Andrew, a 14-year-old athlete and ‘A’ student from Wilmington, Delaware. January 27, 2007, Andrew helped lead his team to victory in a Pennsylvania state championship soccer tournament. Within 48 hours, he was in cardiac arrest. The diagnosis was AML Leukemia. The prognosis was grim. In fact, doctors didn’t expect Andrew to live through the night. Amazingly, Andrew fought for 167 days before going to Heaven on July 14, 2007.  Andrew’s B+ blood type became the perfect message — BE POSITIVE — to reflect how he lived his life and how he inspired others to do the same. Throughout his illness, Andrew inspired thousands to B+ and “Live Like Andrew.”
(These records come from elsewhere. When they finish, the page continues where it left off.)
-- ==== Sys2Proof/Machine/Dispatch.lean ====
section
/-!
DEFINITION. Machine/Dispatch.lean: one arm per command, each a direct call of its meaning.
-/
namespace Sys2Proof.Machine

def exec (i : Instr) (s : State) : Host.Outcome State Fault Refusal :=
  match i with
  | .vinAuxRise => Sys2Proof.Machine.execVinAuxRise s
  | .vinMainRise => Sys2Proof.Machine.execVinMainRise s
  | .resetNRise => Sys2Proof.Machine.execResetNRise s
  | .resetNLow ns => Sys2Proof.Machine.execResetNLow ns s
  | .vinAuxLoss => Sys2Proof.Machine.execVinAuxLoss s
  | .railCheck mainMv mainDa auxMv auxCa => Sys2Proof.Machine.execRailCheck mainMv mainDa auxMv auxCa s
  | .pciePerstNChange high => Sys2Proof.Machine.execPciePerstNChange high s
  | .thermalSample die hbm0 hbm1 => Sys2Proof.Machine.execThermalSample die hbm0 hbm1 s
  | .throttleEntry => Sys2Proof.Machine.execThrottleEntry s
  | .throttleRelease => Sys2Proof.Machine.execThrottleRelease s
  | .thermalTrip => Sys2Proof.Machine.execThermalTrip s
  | .bootRomReady => Sys2Proof.Machine.execBootRomReady s
  | .stageWriteBar2 offset bytes => Sys2Proof.Machine.execStageWriteBar2 offset bytes s
  | .stageDataWrite path data => Sys2Proof.Machine.execStageDataWrite path data s
  | .bootGo path => Sys2Proof.Machine.execBootGo path s
  | .verifyDone us => Sys2Proof.Machine.execVerifyDone us s
  | .initDone us trainUs repairs defaults fail => Sys2Proof.Machine.execInitDone us trainUs repairs defaults fail s
  | .initStepTimeout step us => Sys2Proof.Machine.execInitStepTimeout step us s
  | .rbCommit path => Sys2Proof.Machine.execRbCommit path s
  | .ownerProg path confirm => Sys2Proof.Machine.execOwnerProg path confirm s
  | .fuseProgDone => Sys2Proof.Machine.execFuseProgDone s
  | .attGo path => Sys2Proof.Machine.execAttGo path s
  | .attReportDone => Sys2Proof.Machine.execAttReportDone s
  | .attDataRead path => Sys2Proof.Machine.execAttDataRead path s
  | .otpDataRead path => Sys2Proof.Machine.execOtpDataRead path s
  | .registerWrite path addr data size be late => Sys2Proof.Machine.execRegisterWrite path addr data size be s late
  | .bar0BadSizeRead addr size late => Sys2Proof.Machine.execBar0BadSizeRead addr size s late
  | .bar2Read offset len resp => Sys2Proof.Machine.execBar2Read offset len resp s
  | .bar2Write offset bytes resp => Sys2Proof.Machine.execBar2Write offset bytes resp s
  | .bar4Read offset len => Sys2Proof.Machine.execBar4Read offset len s
  | .bar4Write offset bytes => Sys2Proof.Machine.execBar4Write offset bytes s
  | .uasynRead frame => Sys2Proof.Machine.execUasynRead frame s
  | .uasynWrite frame => Sys2Proof.Machine.execUasynWrite frame s
  | .uasynFrameAbort bits => Sys2Proof.Machine.execUasynFrameAbort bits s
  | .shadowArm path page view => Sys2Proof.Machine.execShadowArm path page view s
  | .shadowDisarm path page view atCommit => Sys2Proof.Machine.execShadowDisarm path page view atCommit s
  | .shadowCommit page => Sys2Proof.Machine.execShadowCommit page s
  | .softReset path page => Sys2Proof.Machine.execSoftReset path page s
  | .eventClear path page bits recurs => Sys2Proof.Machine.execEventClear path page bits recurs s
  | .commandFetch fetched => Sys2Proof.Machine.execCommandFetch fetched s
  | .regWriteList entries late => Sys2Proof.Machine.execRegWriteList entries s late
  | .regReadList addrs late => Sys2Proof.Machine.execRegReadList addrs s late
  | .hbmRead late => Sys2Proof.Machine.execHbmRead s late
  | .hbmWrite bytes late => Sys2Proof.Machine.execHbmWrite bytes s late
  | .arcSetSei payload => Sys2Proof.Machine.execArcSetSei payload s
  | .heartbeat => Sys2Proof.Machine.execHeartbeat s
  | .defaultHit master addr => Sys2Proof.Machine.execDefaultHit master addr s
  | .fabTimeout master id addr => Sys2Proof.Machine.execFabTimeout master id addr s
  | .masterViolation master kind write addr => Sys2Proof.Machine.execMasterViolation master kind write addr s
  | .drainDone master => Sys2Proof.Machine.execDrainDone master s
  | .thaw path master reset => Sys2Proof.Machine.execThaw path master reset s
  | .keeperBridgeTimeout frame => Sys2Proof.Machine.execKeeperBridgeTimeout frame s
  | .pcieHotReset => Sys2Proof.Machine.execPcieHotReset s
  | .pcieD3hot => Sys2Proof.Machine.execPcieD3hot s
  | .pcieD0Return => Sys2Proof.Machine.execPcieD0Return s
  | .pcieLinkUp rate width => Sys2Proof.Machine.execPcieLinkUp rate width s
  | .ptpSecond => Sys2Proof.Machine.execPtpSecond s
  | .pllLoss root keeper => Sys2Proof.Machine.execPllLoss root keeper s
  | .offsetSample heard t1 t2 cs firstCyc => Sys2Proof.Machine.execOffsetSample heard t1 t2 cs firstCyc s
  | .delaySample heard t1 t2 t3 t4 cs cd linkDelay firstCyc => Sys2Proof.Machine.execDelaySample heard t1 t2 t3 t4 cs cd linkDelay firstCyc s
  | .pathHoldEnd => Sys2Proof.Machine.execPathHoldEnd s
  | .announceReceive heard data => Sys2Proof.Machine.execAnnounceReceive heard data s
  | .sourceLost declared => Sys2Proof.Machine.execSourceLost declared s
  | .delayReqSend port => Sys2Proof.Machine.execDelayReqSend port s
  | .timeStep path neg ns => Sys2Proof.Machine.execTimeStep path neg ns s
  | .ptpModeWrite path mode => Sys2Proof.Machine.execPtpModeWrite path mode s
  | .ptpCfgWrite path data => Sys2Proof.Machine.execPtpCfgWrite path data s
  | .refPeriodEnd periodPs => Sys2Proof.Machine.execRefPeriodEnd periodPs s
  | .refQualified => Sys2Proof.Machine.execRefQualified s
  | .refEdgeOffset => Sys2Proof.Machine.execRefEdgeOffset s
  | .laneCalDone port trim => Sys2Proof.Machine.execLaneCalDone port trim s
  | .signalDetect port => Sys2Proof.Machine.execSignalDetect port s
  | .cdrLock port => Sys2Proof.Machine.execCdrLock port s
  | .adaptConverged port lanes => Sys2Proof.Machine.execAdaptConverged port lanes s
  | .alignComplete port => Sys2Proof.Machine.execAlignComplete port s
  | .adaptFail port => Sys2Proof.Machine.execAdaptFail port s
  | .linkDown port cdrLost => Sys2Proof.Machine.execLinkDown port cdrLost s
  | .idleFreeze port payload lost => Sys2Proof.Machine.execIdleFreeze port s payload lost
  | .adaptResume port lost => Sys2Proof.Machine.execAdaptResume port s lost
  | .speedChangeRelock port => Sys2Proof.Machine.execSpeedChangeRelock port s
  | .deepRestExit port => Sys2Proof.Machine.execDeepRestExit port s
  | .laneTestWrite path port data => Sys2Proof.Machine.execLaneTestWrite path port data s
  | .laneEnableWrite path port enable => Sys2Proof.Machine.execLaneEnableWrite path port enable s
  | .frameReceive port frame => Sys2Proof.Machine.execFrameReceive port frame s
  | .ingPacket flow leg pkt => Sys2Proof.Machine.execIngPacket flow leg pkt s
  | .legQuiet flow leg => Sys2Proof.Machine.execLegQuiet flow leg s
  | .lineMergeTimeout slot sub line => Sys2Proof.Machine.execLineMergeTimeout slot sub line s
  | .stripeWindowClose slot sub stripe => Sys2Proof.Machine.execStripeWindowClose slot sub stripe s
  | .stripeAnnounce slot sub => Sys2Proof.Machine.execStripeAnnounce slot sub s
  | .announcementRelease => Sys2Proof.Machine.execAnnouncementRelease s
  | .chinReacquire path slot => Sys2Proof.Machine.execChinReacquire path slot s
  | .pafPassDone slot sub stripe faulted => Sys2Proof.Machine.execPafPassDone slot sub stripe faulted s
  | .lutLoad path slot table => Sys2Proof.Machine.execLutLoad path slot table s
  | .lutLoadDone slot table resp uncorrectable => Sys2Proof.Machine.execLutLoadDone slot table resp uncorrectable s
  | .pictureBoundary slot => Sys2Proof.Machine.execPictureBoundary slot s
  | .rebuildDone slot => Sys2Proof.Machine.execRebuildDone slot s
  | .poolPeriod group => Sys2Proof.Machine.execPoolPeriod group s
  | .dispatchTask consumer => Sys2Proof.Machine.execDispatchTask consumer s
  | .relevelTick => Sys2Proof.Machine.execRelevelTick s
  | .landing bay used ctus => Sys2Proof.Machine.execLanding bay used ctus s
  | .stripeComplete bay coded => Sys2Proof.Machine.execStripeComplete bay coded s
  | .startLimitExpiry task => Sys2Proof.Machine.execStartLimitExpiry task s
  | .deadlineExpiry bay => Sys2Proof.Machine.execDeadlineExpiry bay s
  | .budgetBreach bay ctu => Sys2Proof.Machine.execBudgetBreach bay ctu s
  | .residueMismatch report => Sys2Proof.Machine.execResidueMismatch report s
  | .replayDone bay again equal => Sys2Proof.Machine.execReplayDone bay again equal s
  | .lockstepFault unit => Sys2Proof.Machine.execLockstepFault unit s
  | .floorSynthStart => Sys2Proof.Machine.execFloorSynthStart s
  | .floorSynthDone path => Sys2Proof.Machine.execFloorSynthDone path s
  | .assemblyDone unit cycles => Sys2Proof.Machine.execAssemblyDone unit cycles s
  | .bayEnableWrite path bay enable => Sys2Proof.Machine.execBayEnableWrite path bay enable s
  | .spanRequest path target quietCtu => Sys2Proof.Machine.execSpanRequest path target quietCtu s
  | .spanBoundary => Sys2Proof.Machine.execSpanBoundary s
  | .mezzTaskDone engine coded => Sys2Proof.Machine.execMezzTaskDone engine coded s
  | .mzFloorPoint task => Sys2Proof.Machine.execMzFloorPoint task s
  | .mzmapLoad path slot out => Sys2Proof.Machine.execMzmapLoad path slot out s
  | .mzmapLoadDone slot out resp => Sys2Proof.Machine.execMzmapLoadDone slot out resp s
  | .mzeEnableWrite path engine enable => Sys2Proof.Machine.execMzeEnableWrite path engine enable s
  | .packetTaskDone task => Sys2Proof.Machine.execPacketTaskDone task s
  | .packetRelease queue => Sys2Proof.Machine.execPacketRelease queue s
  | .spillReturn queue => Sys2Proof.Machine.execSpillReturn queue s
  | .frameSelect port => Sys2Proof.Machine.execFrameSelect port s
  | .gateEntryChange port => Sys2Proof.Machine.execGateEntryChange port s
  | .gateListStart port => Sys2Proof.Machine.execGateListStart port s
  | .abortPending path port atStart => Sys2Proof.Machine.execAbortPending path port atStart s
  | .shapeWrite path addr data => Sys2Proof.Machine.execShapeWrite path addr data s
  | .crcFeed path unit data => Sys2Proof.Machine.execCrcFeed path unit data s
  | .crcReset path unit data => Sys2Proof.Machine.execCrcReset path unit data s
  | .valloRead path unit => Sys2Proof.Machine.execValloRead path unit s
  | .scanStart path unit => Sys2Proof.Machine.execScanStart path unit s
  | .scanDone => Sys2Proof.Machine.execScanDone s
  | .scanError fed resp => Sys2Proof.Machine.execScanError fed resp s
  | .scanAbort path fed lastByte => Sys2Proof.Machine.execScanAbort path fed lastByte s
  | .counterWrap counter written => Sys2Proof.Machine.execCounterWrap counter written s
  | .clearAll path => Sys2Proof.Machine.execClearAll path s
  | .timeSecRead path => Sys2Proof.Machine.execTimeSecRead path s
  | .offsetSecRead path => Sys2Proof.Machine.execOffsetSecRead path s
  | .flogW0Read path => Sys2Proof.Machine.execFlogW0Read path s
  | .galleryReadEcc offset flips reader => Sys2Proof.Machine.execGalleryReadEcc offset flips reader s
  | .eccWriteback offset masterWrites => Sys2Proof.Machine.execEccWriteback offset masterWrites s
  | .scrubWord offset flips => Sys2Proof.Machine.execScrubWord offset flips s
  | .hbmReadEcc addr flips onDie onDieBad reader => Sys2Proof.Machine.execHbmReadEcc addr flips onDie onDieBad reader s
  | .hbmRereadDone flips onDieBad reader => Sys2Proof.Machine.execHbmRereadDone flips onDieBad reader s
  | .refreshIntervalEnd pc => Sys2Proof.Machine.execRefreshIntervalEnd pc s
  | .refreshDone pc => Sys2Proof.Machine.execRefreshDone pc s
  | .hbmTempCrossing stack above => Sys2Proof.Machine.execHbmTempCrossing stack above s
  | .selfRefreshEntry channel => Sys2Proof.Machine.execSelfRefreshEntry channel s
  | .selfRefreshExit channel accepted => Sys2Proof.Machine.execSelfRefreshExit channel accepted s
  | .writeBatch pc => Sys2Proof.Machine.execWriteBatch pc s
  | .mergeReadDone pc beat => Sys2Proof.Machine.execMergeReadDone pc beat s
  | .micAbsent mic => Sys2Proof.Machine.execMicAbsent mic s
  | .micResume mic => Sys2Proof.Machine.execMicResume mic s
  | .tdmFrameStart port bclks slots => Sys2Proof.Machine.execTdmFrameStart port bclks slots s
  | .portStall port => Sys2Proof.Machine.execPortStall port s
  | .wclkPeriodEnd periodPs => Sys2Proof.Machine.execWclkPeriodEnd periodPs s
  | .tdmEnableWrite path port enable => Sys2Proof.Machine.execTdmEnableWrite path port enable s
  | .watchdogExpiry core signal => Sys2Proof.Machine.execWatchdogExpiry core signal s
  | .warmReset path confirm => Sys2Proof.Machine.execWarmReset path confirm s
  | .coldReset path confirm => Sys2Proof.Machine.execColdReset path confirm s
  | .coldResetResume => Sys2Proof.Machine.execColdResetResume s
  | .vinMainLoss => Sys2Proof.Machine.execVinMainLoss s
  | .watchdogProgress core => Sys2Proof.Machine.execWatchdogProgress core s
  | .faultRecentExpiry engine => Sys2Proof.Machine.execFaultRecentExpiry engine s
  | .ppsOutFall => Sys2Proof.Machine.execPpsOutFall s
  | .eyeMeasurement lane height width => Sys2Proof.Machine.execEyeMeasurement lane height width s

end Sys2Proof.Machine
end

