-- ==== Sys2Proof/Certificates/Slice0/Obligations.lean ====
section
/-!
DEFINITION. Certificates/Slice0/Obligations.lean: the statements for the provers.
-/
open Sys2Proof Sys2Proof.Machine

/-! ### The block as a whole -/

/-- With a command at the front of its queue, the block runs that command on the state with the queue's rest.
(The model's choices in it: log entry 1.) -/
def Obligations.StepRunsFrontCommand : Prop :=
  ∀ (c : Instr) (rest : List Instr) (s : State),
    step { s with pending := c :: rest } = exec c { s with pending := rest }

/-- The model's choice (log entry 2): on an empty queue one TIME_CLK cycle passes. The cycle count advances by one; host memory, the fuses
and the queue stay. -/
def Obligations.EmptyQueuePassesOneCycle : Prop :=
  ∀ s : State, s.pending = [] →
    Safety.Ends (step s) (fun t => t.cyc = s.cyc + 1 ∧ t.pending = [] ∧ t.otp = s.otp ∧ t.host = s.host)

/-- Every command of the table ends in a next state and leaves the queue of waiting commands as it stands.
(The model's choices in it: log entry 3.) -/
def Obligations.EveryCommandEndsAndKeepsTheQueue : Prop :=
  ∀ (c : Instr) (s : State), Safety.Ends (exec c s) (fun t => t.pending = s.pending)

/-- R92, R124: the attention generation increments by one, modulo 2^32, exactly when the pending set changes, from 0 where the command returned
HIF to reset; the pending set holds an event bit of a
page (before READY: of KPR, BOOT or SEC) exactly when the bit is set, unmasked and of a class other than 0; the generation's low 4 bits stand
in each RSW and HIF.ATTN_GEN reads all 32. (Not of VIN_AUX_LOSS, with which the keeper itself loses everything, nor of the two lists of
register accesses, which take more than one cycle.)
(The model's choices in it: log entry 8.) -/
def Obligations.AttentionGenerationCountsPendingSetChanges : Prop :=
  ∀ s : State,
    (∀ (c : Instr) (t : State), c ≠ .vinAuxLoss → (∀ l late, c ≠ .regWriteList l late) → (∀ l late, c ≠ .regReadList l late) → exec c s = .next t →
      ∃ g, (g = s.attnGen ∨ g = 0 ∧ t.hif = { linkUp := t.hif.linkUp, lanesOn := t.hif.lanesOn, d3hot := t.hif.d3hot })
        ∧ t.attnGen = if t.pendingSet = s.pendingSet then g else (g + 1) % 2 ^ 32)
    ∧ (∀ (page : Fin 202) (k : Nat), k < 16 → s.inService = true ∨ baseOfIndex page.val ∈ [Pg.kpr, Pg.boot, Pg.sec] →
      ((∃ bits, (baseOfIndex page.val, bits) ∈ s.pendingSet ∧ k ∈ bits)
        ↔ bitAt (s.fld (PG_EVENT_EVENTS (baseOfIndex page.val))) k = true ∧ bitAt (s.fld (PG_EVMASK_MASK (baseOfIndex page.val))) k = false
            ∧ bitsOf (s.reg (baseOfIndex page.val + 0x30)) (3 * k) 3 ≠ 0))
    ∧ (∀ code, s.rsw code % 16 = s.attnGen % 16) ∧ (∀ path, s.readData path 0x4048 = BitVec.ofNat 48 s.attnGen)

/-! ### Power, pins and heat (R32 to R47) -/

/-- R32, R34, R35: a rail enters tolerance, or VIN_MAIN leaves it, and RESET_N rises. A VIN_MAIN found in tolerance before VIN_AUX, or more
than 200 ms after it, raises KPR event 3. No memory changes.
(The model's choices in it: log entry 72.)
(Completion: VIN_AUX_RISE, VIN_MAIN_RISE, RESET_N_RISE, VIN_MAIN_LOSS.) -/
def Obligations.RailsAndResetPinTakeEffect : Prop :=
  ∀ s : State,
    (s.pwr.aux = false → Safety.Ends (exec .vinAuxRise s) (fun t =>
      t.pwr.aux = true ∧ t.clk.keeperPll = true ∧ Safety.MemoryKept s t
        ∧ (s.pwr.main = true → Safety.Raised t Pg.kpr 3) ∧ (s.pwr.main = false → t.regs = s.regs)))
    ∧ (s.pwr.main = false ∨ s.pwr.mainOut = true → Safety.Ends (exec .vinMainRise s) (fun t =>
      t.pwr.main = true ∧ t.pwr.mainOut = false ∧ Safety.MemoryKept s t
        ∧ (s.pwr.aux = true ∧ s.pwr.auxAt + msCyc 200 < s.cyc → Safety.Raised t Pg.kpr 3)
        ∧ (s.pwr.aux = false ∨ s.cyc ≤ s.pwr.auxAt + msCyc 200 → t.regs = s.regs)))
    ∧ (s.pins.resetN = false → Safety.Ends (exec .resetNRise s) (fun t =>
      t.pins.resetN = true ∧ Safety.MemoryKept s t ∧ Safety.RegsKept s t [0x1100] ∧ t.fld KPR.THERM_STAT_DIE_MAX_C = unsignedOf 8 s.pwr.junction
        ∧ (s.pwr.aux = true ∧ s.pwr.auxOut = false ∧ s.pwr.main = true ∧ s.pwr.mainOut = false ∧ s.pwr.coldAt = none
            ∧ s.fld KPR.THERM_STAT_TRIPPED = 0 ∧ s.fld KPR.THERM_STAT_RAIL_FAULT = 0 → t.pwr.core = true)))
    ∧ (s.pins.resetN = false ∨ s.pwr.core = false → Safety.Ends (exec .vinMainLoss s) (fun t =>
      t.pwr.main = false ∧ t.pwr.core = false ∧ t.clk.rootPll = false ∧ Safety.MemoryKept s t ∧ t.regs = s.regs))
    ∧ (s.pins.resetN = true → s.pwr.core = true → exec .vinMainLoss s = .next { s with pwr := { s.pwr with mainOut := true } })

/-- R36, R45, R469, R471: a cold reset, by RESET_N low for 1 µs or more or by KPR.RESET with its CONFIRM, removes core power and the memories'
contents and counts in COLDS; power returns 10 ms later with RESET_N high and no hold, when TRIPPED and RAIL_FAULT clear. A low level
below 100 ns changes nothing.
(The model's choices in it: log entry 55.)
(Completion: RESET_N_LOW, COLD_RESET, COLD_RESET_RESUME.) -/
def Obligations.ColdResetRemovesPowerAndReturns : Prop :=
  ∀ s : State, Store.wf resetValue s.regs = true →
    (∀ ns, s.pwr.aux = true → s.pins.resetN = true → 1000 ≤ ns → Safety.Ends (exec (.resetNLow ns) s) (fun t =>
      t.pins.resetN = false ∧ t.ready = .cold ∧ t.pwr.core = false ∧ t.pwr.coldAt = some s.cyc ∧ t.hbm = [] ∧ t.gallery = []
        ∧ t.fld KPR.RESET_STAT_LAST = 3 ∧ t.fld KPR.RESET_STAT_COLDS = (s.fld KPR.RESET_STAT_COLDS + 1) % 65536 ∧ t.kpr = s.kpr))
    ∧ (∀ ns, s.pwr.aux = true → ns < 100 → exec (.resetNLow ns) s = .next s)
    ∧ (∀ path, Safety.Open path 0x1040 s → s.pwr.coldAt = none → Safety.Ends (exec (.coldReset path 0xB007) s) (fun t =>
      t.ready = .cold ∧ t.pwr.core = false ∧ t.pwr.coldAt = some s.cyc ∧ t.hbm = [] ∧ t.gallery = [] ∧ t.pins = { s.pins with mclkOut := false }
        ∧ t.fld KPR.RESET_STAT_LAST = 2 ∧ t.fld KPR.RESET_STAT_COLDS = (s.fld KPR.RESET_STAT_COLDS + 1) % 65536 ∧ t.kpr = s.kpr))
    ∧ (∀ c, s.pwr.coldAt = some c → s.pwr.aux = true → s.pins.resetN = true → s.pwr.coldHeld = false → c + msCyc 10 ≤ s.cyc →
      Safety.Ends (exec .coldResetResume s) (fun t =>
        t.pwr.coldAt = none ∧ t.pins.tripN = true ∧ t.fld KPR.THERM_STAT_TRIPPED = 0 ∧ t.fld KPR.THERM_STAT_RAIL_FAULT = 0
          ∧ (s.pwr.main = true → s.pwr.mainOut = false → s.pwr.auxOut = false → t.pwr.core = true) ∧ Safety.MemoryKept s t))

/-- R469, R470, R472: an accepted warm reset leaves READY COLD and the memories empty, counts in WARMS, and keeps the keeper's records, the
counter, the pins, the rails and the endpoint's link; of a canonical register store every register that a warm reset keeps reads as before,
but for RESET_STAT and WDOG_STAT, and for the freeze of a master whose violation waited for the end of a drain (R147).
(The model's choices in it: log entry 55.)
(Completion: WARM_RESET.) -/
def Obligations.WarmResetKeepsTheKeeper : Prop :=
  ∀ (s : State) (path : Path), Safety.Open path 0x1040 s → Store.wf resetValue s.regs = true → s.fld KPR.THERM_STAT_TRIPPED = 0 →
    s.fld KPR.THERM_STAT_RAIL_FAULT = 0 → s.pwr.coldAt = none → s.pwr.core = true →
    Safety.Ends (exec (.warmReset path 0xB007) s) (fun t =>
      t.ready = .cold ∧ t.hbm = [] ∧ t.gallery = [] ∧ t.fld KPR.RESET_STAT_LAST = 1 ∧ t.fld KPR.RESET_STAT_BY_WDOG = 0
        ∧ t.fld KPR.RESET_STAT_WARMS = (s.fld KPR.RESET_STAT_WARMS + 1) % 65536 ∧ t.fld KPR.RESET_STAT_COLDS = s.fld KPR.RESET_STAT_COLDS
        ∧ t.ctr = s.ctr ∧ t.valid = s.valid ∧ t.pins = s.pins ∧ t.pwr = s.pwr ∧ t.hif.linkUp = s.hif.linkUp
        ∧ ((∀ m < 31, (s.master m).freezeAt = false) → t.kpr = s.kpr ∧ ∀ key, warmStays key = true → key ≠ 0x1048 → key ≠ 0x1058 → t.reg key = s.reg key))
So Andrew, unlike Marco, did not survive his cancer.  But other children similarly afflicted still can.  The foundation just happens to be associated with a contest that a very dear friend of mine is entered in where the winner will receive a cover story in an influential lifestyle magazine and a life-changing grand prize.  Like the Valley Hills resident, she pursuing her own dreams as she enters her own later acts (Thankfully, she is quite physically healthy).  Like Ashford’s character, not to mention other Lorre sitcom characters, she is far out of my league but entered my life through fate.  The attraction is undeniable but the reward of true connection is even more blissful.  I’d literally do anything to help her.  Thankfully, you can help as well, and not just her.

Every vote you purchase for her will be a donation to the B+ Foundationand will go toward saving other children’s lives in Andrew McDonough’s memory.  If you can’t afford a vote for charity, you can still vote for her for free via Facebook once a day.  She has already made it through two rounds of competition where multiple winners in her groups advance, but now she has to be number one in order to continue her climb to the top.  So I’m hoping some of you who read this will be inspired enough to connect with my Facebook page, learn the name of her and her contest, DONATE!!! ,and encourage others you may know to support her and her noble cause as well.  It’s tax deductible, too, by the way.

I feel like my life of late could be a sitcom premise of its own.  Maybe even a companion piece to B POSITIVE.  My script is still being written.  Arguably, these blogs could be the IP that can inspire it.  Your support of my friend, let alone your continued readership, could make the storyline even more positive.  Everybody loves a happy ending.  They always test quite well.  I’d love the chance for some more dreams of later-life success to come true, just like Marco Pennette’s.

And Mr. Lorre: I’m open to negotiating my life rights with you and your team.